Сначала я увидел одни розы. Все как бы в капельках утренней росы. Опаловые, нераскрывшиеся - давно не встречал такого роскошного букета. Букет вошел стремительно, будто за ним гнались. 'Вы меня не помните, но мы уже однажды виделись...' Я был польщен: все-таки розы автору - не шутка. Они не дорогого, а просто дорого стоят. Кому из секретарей или главных редакторов принесет незнакомая девушка розы?! Вот награда опалы. Опаловая награда... Тут же попросила поставить их в воду. 'Конечно, конечно! такие... розы!' - я засуетился, сдирая целлофан. Она отняла букет, почти вырвала - я уступил с некоторым недоумением. Ну да, женщины всегда лучше знают, как обращаться с розами... Сейчас начнет обдирать стебли, попросит сахар, молоток, аспирин, вазу, кофе, водку, вату, халат, уйдет в ванную... В ванную она ушла, тщательно поправляя целлофан на букете, пустила в раковину воду. Вид раковины, наполненной розами, поразил меня.

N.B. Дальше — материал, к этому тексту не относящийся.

abbrev Pre.descriptorFetch (s : State) (ring : BitVec 16) (r : Ring) : Prop :=
  s.ring? ring.toNat = some r ∧ s.serves r.id = true ∧ s.stalled = false ∧ s.shutting = false ∧ r.fetches = true
    ∧ r.inflight.length < r.limit ∧ r.sqTail = r.sqHead + 1
    ∧ (s.slotOf r r.sqHead).extractLsb' 0 32 = r.sqHead ∧ (s.slotOf r r.sqHead).getLsbD 55 = false
    ∧ opcodeListed (bitsOf (s.slotOf r r.sqHead).toNat 63 56) = true
/-- DESCRIPTOR_FETCH of one plain slot: SQ_HEAD passes it and is written, and the descriptor is in flight (R309 to R312). -/
def descriptorFetch : Prop := ∀ s ring r, Pre.descriptorFetch s ring r →
  exec (.descriptorFetch ring) s = .next ((s.setRing { r with
      sqHead := r.sqHead + 1, lastSseq := r.sqHead
      inflight := r.inflight ++ [{ sseq := r.sqHead, slot := s.slotOf r r.sqHead, payload := 0 }] }).hostWrite
    (r.ctrlAddr + 64) (leBytes 8 (r.sqHead + 1).toNat))

abbrev Pre.fetchOpcode (s : State) (ring : BitVec 16) (r : Ring) : Prop :=
  s.ring? ring.toNat = some r ∧ s.serves r.id = true ∧ s.stalled = false ∧ s.shutting = false ∧ r.fetches = true
    ∧ r.inflight.length < r.limit ∧ r.sqTail = r.sqHead + 1
    ∧ (s.slotOf r r.sqHead).extractLsb' 0 32 = r.sqHead ∧ (s.slotOf r r.sqHead).getLsbD 55 = false
    ∧ opcodeListed (bitsOf (s.slotOf r r.sqHead).toNat 63 56) = false
/-- A slot whose OPCODE is not listed is taken in the same way, and its command ends with BAD_OPCODE, which neither reads
XRES nor is suppressed (R313 step 1). -/
def fetchOpcode : Prop := ∀ s ring r, Pre.fetchOpcode s ring r → ∃ u : State,
  exec (.descriptorFetch ring) s = .next (u.complete
      { ring := r.id, sseq := r.sqHead, quiet := false, xres := false, resultAddr := 0 } { status := 0x01 })
    ∧ u = (s.setRing { r with sqHead := r.sqHead + 1, lastSseq := r.sqHead
                              inflight := r.inflight ++ [{ sseq := r.sqHead, slot := s.slotOf r r.sqHead, payload := 0 }] }).hostWrite
        (r.ctrlAddr + 64) (leBytes 8 (r.sqHead + 1).toNat)

abbrev Pre.seqGap (s : State) (ring : BitVec 16) (r : Ring) (named : BitVec 32) : Prop :=
  s.ring? ring.toNat = some r ∧ s.serves r.id = true ∧ r.state = .active
    ∧ (((r.sqTail - r.sqHead).toNat ≤ ringSize r.sqOrder ∧ ∃ t, r.suspect = some (named, t) ∧ t + twoUs ≤ s.tick
          ∧ (s.slotOf r named).extractLsb' 0 32 ≠ named)
      ∨ (ringSize r.sqOrder < (r.sqTail - r.sqHead).toNat ∧ named = r.sqTail))
/-- SEQ_GAP stops the ring, records it and posts an entry of kind RING with status SEQ_GAP (R310, R311). The number beside
the one named is a free value (assumption 2). -/
def seqGap : Prop := ∀ s ring r named, Pre.seqGap s ring r named →
  let u := (s.setRing { r with state := .stopped, suspect := none }).event (hubOf r.id)
    (ev 0x00A0 2 (r.id + named.toNat * 2 ^ 32))
  exec (.seqGap ring) s = .next (({ u with freeCount := u.freeCount + 1 }).post r.id false 0 0x07 0 false 4
    (Config.freeValue 32 u.freeCount ++ named))

abbrev Pre.cqHeadReread (s : State) (ring : BitVec 16) (r : Ring) : Prop :=
  s.ring? ring.toNat = some r ∧ s.serves r.id = true ∧ (r.tight = true ∨ r.held ≠ [])
/-- CQ_HEAD_REREAD takes the CQ_HEAD in host memory: written completions below it leave the replay window, and held ones
are written while there is room (R329, R332). -/
def cqHeadReread : Prop := ∀ s ring r, Pre.cqHeadReread s ring r →
  let head := s.readHead r.ctrlAddr
  let w := s.rg.windows[hubOf r.id].filter (fun w : Written => w.ring != r.id || seqIn w.cseq head r.cqTail)
  exec (.cqHeadReread ring) s
    = .next (((s.setWindow (hubOf r.id) w).setRing { r with cqHead := head }).writeHeld r.held.length r.id)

Терпеть не могу людей, слишком близко подносящих свое лицо к моему. Будто они бокал. То ли они близоруки, то ли уверены в своей неотразимости, то ли у них изо рта пахнет. Почитательница оказалась писательницей, занесла свою рукопись, как раз ей было по дороге на вокзал, едет встречать (кого, не сказала), а еще час времени, решила занести. Она и Тишку подносила слишком близко к лицу. Я отобрал у нее и Тишку и рукопись, намекнул ей, что она опоздает. Это ее не смущало - смутил мой достаточно безумный взгляд, которым мы встретились в зеркале над раковиной. Знала бы она, что это был хохот! Я смотрел, как с черенков струйкой сбегала вода в чистую раковину... Два объекта - вечер и утро - были зарифмованы в ней. Рифма была парной. Хорошо, что между строчками оказался пробел. Что было бы, если бы я бухнулся в койку как был, не умываясь, что, как правило...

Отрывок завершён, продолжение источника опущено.